Fact Friday 103 - The Business District Transformation Pt. 1
Share
Happy Friday!
The history of Charlotte's Center City area is largely a story of what is no longer there. The grid of straight streets that lies within today's innermost expressway loop was the whole of Charlotte less than one hundred years ago. Today it contains a cluster of skyscrapers, three dozen residential blocks, and a vast area of vacant land with only scattered buildings. This essay will trace the Center City's development, then look at the significant pre-World War II structures remaining in each of the area's four wards.
The Center City has experienced three distinct development phases as Charlotte has grown from a village to a town to a major city. In the first phase, the area was the entire village. It was what geographers term a "walking city," arranged for easy pedestrian movement with the richest residents living the shortest walk to the commercial core. This era lasted from settlement in 1753 through the 1880s.
In 1891 the new electric trolley system transformed Charlotte into a "streetcar city" with new suburbs surrounding the old village. In the old Center City the commercial core expanded, clustered around the trolley crossroads at Independence Square. Residence continued to be important, and the area continued to grow in population, but now the wealthy moved outward to the suburbs and the middle class and poor moved inward.
In the 1930s and 1940s the automobile replaced the trolley as Charlotte's prime people mover, and the Center City changed again. Cars could go anywhere, and in the decades following the Second World War the old trolley crossroads diminished in importance. Commercial and office uses scattered to inexpensive suburban land. Public and private demolition in the 1960s and 1970s cleared almost all the houses and small stores in the name of "renewal." By the 1980s, half of Charlotte's residents never regularly visited the Center City.
The Center City's history begins with Trade and Tryon streets, the original Indian paths whose junction inspired the village's settlement.
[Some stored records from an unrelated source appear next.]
-- ==== Sys2Proof/Safety.lean ====
section
/-! DEFINITION. What a good state is: the invariants that the spec says hold in every reachable state (rules R26, R28,
R29, R30), and the bounds and the canonical form of the two memories. -/

namespace Sys2Proof.Machine

open Sys2Proof

/-- Every one of the first `n` bytes of a memory has been written. -/
def Written (m : Memory) (n : Nat) : Prop := ∀ i, i < n → (Memory.read m i).isSome = true

/-- Every byte a memory lists lies below the bound `n`. -/
def Below (m : Memory) (n : Nat) : Prop := ∀ c, c ∈ m → c.1 < n

/-- The invariant of the machine. -/
structure GoodState (s : State) : Prop where
  /-- W and H are a legal geometry (rule R30). -/
  geometry : 1 ≤ s.w.toNat ∧ 1 ≤ s.h.toNat ∧ frameSize s.w s.h ≤ Config.fbCapacity
  /-- While no frame is held, COUNT is below the frame size, and its bytes are written (rules R26, R38). -/
  counting : s.frameReady = false → s.count.toNat < frameSize s.w s.h ∧ Written s.fb s.count.toNat
  /-- While a frame is held, COUNT is 0 (rule R26). -/
  holding : s.frameReady = true → s.count = 0
  /-- A held frame has its length, within FB, and all its bytes (rule R28). -/
  frame : s.frameReady = true →
    1 ≤ s.fbLen.toNat ∧ s.fbLen.toNat ≤ Config.fbCapacity ∧ Written s.fb s.fbLen.toNat
  /-- Without a frame FB_LEN is 0 (rule R28). -/
  noFrame : s.frameReady = false → s.fbLen = 0
  /-- A valid raster has its dimensions, within RASTER, and all its bytes (rule R29). -/
  raster : s.rasterValid = true →
    1 ≤ s.rastW.toNat ∧ 1 ≤ s.rastH.toNat ∧ frameSize s.rastW s.rastH ≤ Config.fbCapacity ∧
      Written s.raster (3 * (s.rastW.toNat * s.rastH.toNat))
  /-- Without a raster RAST_W and RAST_H are 0 (rule R29). -/
  noRaster : s.rasterValid = false → s.rastW = 0 ∧ s.rastH = 0
  /-- FB is in canonical form and within FB_CAPACITY (rule R51). -/
  fbOk : Memory.wf s.fb = true ∧ Below s.fb Config.fbCapacity
  /-- RASTER is in canonical form and within the raster capacity (rule R52). -/
  rasterOk : Memory.wf s.raster = true ∧ Below s.raster Config.rasterCapacity

/-- A step that neither faults nor refuses. -/
def Completes (o : Outcome) : Prop := ∃ t, o = .next t

end Sys2Proof.Machine
end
They became the Center City's main arteries, crossing at Independence Square near the center of the grid. The first one hundred acres of blocks around the square were laid out under the direction of Charlotte founder Thomas Polk in the 1760s. The blocks were nearly square, each about 400 feet long on a side. Polk's grid was set at an unusual 45-degree angle to the points of the compass to conform to the routes of the existing Indian trails.
By 1855, the original survey had been extended to approximately 220 blocks. They comprised all of today's grid, stretching from Smith Street to McDowell, then called East Boundary Street, in one direction and from Morehead Street through Twelfth in the other. Although all were mapped before the Civil War, it took decades before some streets were built, McDowell for instance not being graded until the turn of the century.
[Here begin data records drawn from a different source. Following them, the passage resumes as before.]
/-- A well-formed command that is presented as the next word is the next thing the machine does. -/
def Obligations.PresentedCommandRunsNext : Prop :=
  ∀ (s : State) i, WellFormed i = true → step (s.withFetchWord 64 (encode i).toNat) = exec i s

/-- With nothing presented the block is idle and keeps all state (60_exceptions.md section 4; that the host's
pending inputs are a list of the state is the model's choice, log entry 1). -/
def Obligations.IdleStepKeepsAllState : Prop :=
  ∀ s : State, s.inputs = [] → step s = .next s

/-- The reset input puts every register at its reset value. That the memories then list no byte, and that the inputs and
responses stay, is the model's choice (log entries 3 and 7). -/
def Obligations.ResetInputSetsResetValues : Prop :=
  ∀ (s : State) rest, s.inputs = .reset :: rest →
    step s = .next
      { w := 320, h := 240, fmt := 0, exp := false, flip := false, modeValid := false, count := 0,
        frameReady := false, fbLen := 0, rasterValid := false, rastW := 0, rastH := 0, fb := [],
        raster := [], inputs := rest, responses := s.responses }

/-- A step that takes a command word takes that word alone and returns exactly one response, whose status is one
the command may return (ILLEGAL_CMD where there is none) and whose RESULT is 0 unless the status is OK or
FRAME_DONE. -/
def Obligations.EveryCommandReturnsOneResponse : Prop :=
  ∀ (s t : State) c rest, s.inputs = .command c :: rest → step s = .next t →
    t.inputs = rest ∧ ∃ r, t.responses = r :: s.responses ∧
      (r.status ≠ .ok → r.status ≠ .frameDone → r.result = 0) ∧
      ((∃ e, decode c = .error e) ∧ r.status = .illegalCmd ∨
        ∃ i, decode c = .ok i ∧ r.status ∈ statuses i)

/-- The status codes are the numbers of R240, no two alike, and 12 to 15 are never produced. -/
def Obligations.StatusCodesAreNumbered : Prop :=
  (Status.ok.code = 0 ∧ Status.frameDone.code = 1 ∧ Status.incompleteFrame.code = 2 ∧
    Status.sizeMismatch.code = 3 ∧ Status.unsupportedFormat.code = 4 ∧ Status.notConfigured.code = 5 ∧
    Status.noFrame.code = 6 ∧ Status.busy.code = 7 ∧ Status.badConfig.code = 8 ∧ Status.noRaster.code = 9 ∧
    Status.range.code = 10 ∧ Status.illegalCmd.code = 11) ∧
  ∀ a b : Status, a.code.toNat < 12 ∧ (a.code = b.code → a = b)

/-! ### Configuration and status -/

/-- SET_GEOM (R211): a legal geometry is stored and clears COUNT, an illegal one changes nothing; 65535 by 65535
is always illegal. -/
def Obligations.SetGeomStoresOrRefusesWhole : Prop :=
  (∀ w h : BitVec 16, decode (0x01#8 ++ 0#24 ++ w ++ h : BitVec 64) = .ok (.setGeom w h)) ∧
  ∀ (s : State) w h,
    (w.toNat ≠ 0 → h.toNat ≠ 0 → w.toNat * h.toNat * 2 ≤ Config.fbCapacity →
      exec (.setGeom w h) s =
        .next { s with w := w, h := h, count := 0, responses := ⟨.ok, 0⟩ :: s.responses }) ∧
    (w.toNat = 0 ∨ h.toNat = 0 ∨ Config.fbCapacity < w.toNat * h.toNat * 2 →
      exec (.setGeom w h) s = .next { s with responses := ⟨.badConfig, 0⟩ :: s.responses }) ∧
    exec (.setGeom 65535 65535) s = .next { s with responses := ⟨.badConfig, 0⟩ :: s.responses }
In the 1850s the village had become populous enough to split the grid into four sub-sections for election purposes. The city fathers drew boundary lines down the middle of Trade and Tryon streets, making each quadrant of the village a separate political "ward" with its own elected representative. Outer boundaries of these wards expanded as the city grew, until 1907 when a ring of seven new suburban wards was added around the first four. In 1945 Charlotte abandoned the ward system in favor of officials elected at large. Institutions like Second Ward High School and First Ward Elementary kept the old names alive in the Center City, however, and today Charlotte's original neighborhoods are still known as First, Second, Third and Fourth Wards.
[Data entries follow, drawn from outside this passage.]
-- ==== Sys2Proof/Laws/Numeric.lean ====
section
/-! SUPPORT. The integer facts behind the pixel functions: saturation, rounding, and bytes as integers. -/

namespace Sys2Proof.Machine

open Sys2Proof

theorem asr_eq (a : Int) (n : Nat) : asr a n = a / 2 ^ n := rfl

theorem asr_eight (a : Int) : asr a 8 = a / 256 := rfl

/-- The clipper answers a value of a byte (rule R140). -/
theorem clip8_bounds (x : Int) : 0 ≤ clip8 x ∧ clip8 x ≤ 255 := by
  rw [clip8]
  omega

/-- An integer in 0..255 is the byte it becomes. -/
theorem byteOfInt_toNat {x : Int} (h0 : 0 ≤ x) (h1 : x ≤ 255) : ((byteOfInt x).toNat : Int) = x := by
  rw [byteOfInt, BitVec.toNat_ofInt]
  omega

/-- A number below 256 is the byte it becomes. -/
theorem byteOfInt_ofNat_toNat {n : Nat} (h : n < 256) : (byteOfInt (n : Int)).toNat = n := by
  rw [byteOfInt, BitVec.toNat_ofInt]
  omega

/-- A saturated value is the byte it becomes (rule R145). -/
theorem byteOfInt_clip8_toNat (x : Int) : ((byteOfInt (clip8 x)).toNat : Int) = clip8 x :=
  byteOfInt_toNat (clip8_bounds x).1 (clip8_bounds x).2

theorem field5R_lt (w : Sample) : field5R w < 32 := (w.extractLsb' 11 5).isLt

theorem field6G_lt (w : Sample) : field6G w < 64 := (w.extractLsb' 5 6).isLt

theorem field5B_lt (w : Sample) : field5B w < 32 := (w.extractLsb' 0 5).isLt

/-- The three channels of the shift expansion as numbers (rule R121). -/
theorem expandShift_toNat (w : Sample) :
    (expandShift w).r.toNat = 8 * field5R w ∧ (expandShift w).g.toNat = 4 * field6G w ∧
      (expandShift w).b.toNat = 8 * field5B w := by
  have hr := byteOfInt_ofNat_toNat (n := field5R w * 2 ^ 3) (by have := field5R_lt w; omega)
  have hg := byteOfInt_ofNat_toNat (n := field6G w * 2 ^ 2) (by have := field6G_lt w; omega)
  have hb := byteOfInt_ofNat_toNat (n := field5B w * 2 ^ 3) (by have := field5B_lt w; omega)
  simp only [Nat.cast_mul, Nat.cast_pow, Nat.cast_ofNat] at hr hg hb
  exact ⟨hr.trans (Nat.mul_comm _ _), hg.trans (Nat.mul_comm _ _), hb.trans (Nat.mul_comm _ _)⟩

/-- The three channels of the proportional expansion as numbers (rule R122). -/
theorem expandProp_toNat (w : Sample) :
    (expandProp w).r.toNat = field5R w * 255 / 31 ∧ (expandProp w).g.toNat = field6G w * 255 / 63 ∧
      (expandProp w).b.toNat = field5B w * 255 / 31 := by
  have hr := byteOfInt_ofNat_toNat (n := field5R w * 255 / 31) (by have := field5R_lt w; omega)
  have hg := byteOfInt_ofNat_toNat (n := field6G w * 255 / 63) (by have := field6G_lt w; omega)
  have hb := byteOfInt_ofNat_toNat (n := field5B w * 255 / 31) (by have := field5B_lt w; omega)
  push_cast at hr hg hb
  exact ⟨hr, hg, hb⟩

/-- The three channels of the YUV conversion as numbers (rule R145). -/
theorem yuv2rgb_toNat (y u v : Byte) :
    ((yuv2rgb y u v).r.toNat : Int) = clip8 (asr (accR y u v) 8) ∧
      ((yuv2rgb y u v).g.toNat : Int) = clip8 (asr (accG y u v) 8) ∧
      ((yuv2rgb y u v).b.toNat : Int) = clip8 (asr (accB y u v) 8) :=
  ⟨byteOfInt_clip8_toNat _, byteOfInt_clip8_toNat _, byteOfInt_clip8_toNat _⟩

/-- The three fields of a sample as numbers (rule R120). -/
theorem fields_toNat (w : Sample) :
    field5R w = w.toNat / 2048 ∧ field6G w = w.toNat / 32 % 64 ∧ field5B w = w.toNat % 32 := by
  have hl := w.isLt
  simp only [field5R, field6G, field5B, BitVec.extractLsb'_toNat, Nat.shiftRight_eq_div_pow]
  refine ⟨by omega, by norm_num, ?_⟩
  norm_num

/-- A sample of two bytes is little-endian (rule R53). -/
theorem sample_toNat (lo hi : Byte) : BitVec.toNat (w := 16) (hi ++ lo) = lo.toNat + 256 * hi.toNat := by
  show BitVec.toNat (w := 8 + 8) (hi ++ lo) = _
  rw [BitVec.toNat_append, ← Nat.shiftLeft_add_eq_or_of_lt lo.isLt, Nat.shiftLeft_eq]
  omega

/-- The number a PIX result is (rule R72). -/
theorem pixResult_toNat (q : Rgb) :
    (pixResult q).toNat = 65536 * q.r.toNat + 256 * q.g.toNat + q.b.toNat := by
  have hb := q.b.isLt
  show BitVec.toNat (w := 40 + 8 + 8 + 8) (0#40 ++ q.r ++ q.g ++ q.b) = _
  rw [BitVec.toNat_append, ← Nat.shiftLeft_add_eq_or_of_lt q.b.isLt, BitVec.toNat_append,
    ← Nat.shiftLeft_add_eq_or_of_lt q.g.isLt, BitVec.toNat_append, ← Nat.shiftLeft_add_eq_or_of_lt q.r.isLt]
  simp only [Nat.shiftLeft_eq, BitVec.toNat_ofNat]
  omega

/-- The number a U8 result is (rule R72). -/
theorem u8Result_toNat (x : Int) : (u8Result x).toNat = (byteOfInt x).toNat := by
  show BitVec.toNat (w := 56 + 8) (0#56 ++ byteOfInt x) = _
  rw [BitVec.toNat_append]
  simp

end Sys2Proof.Machine
end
Gray's New Map of Charlotte, published in 1882 near the end of the "walking city" era, gives a good picture of that first phase of development. It shows a village about a mile in diameter clustered around the Trade and Tryon crossroads. Beyond what are now Morehead, McDowell, Twelfth and Cedar streets there were farmers' fields, less than a ten minute walk from the Square.
At the center of the village was the commercial core of one and two story brick and frame stores. The commercial area extended only one block from the square in each direction along North and South Tryon streets and West Trade Street. On East Trade, stores stretched two blocks to the railroad tracks and also turned the corners onto North and South College streets a short distance. Downtown's bulge in this easterly direction reflected the great impact that the city's first railroad had on mid-nineteenth century Charlotte.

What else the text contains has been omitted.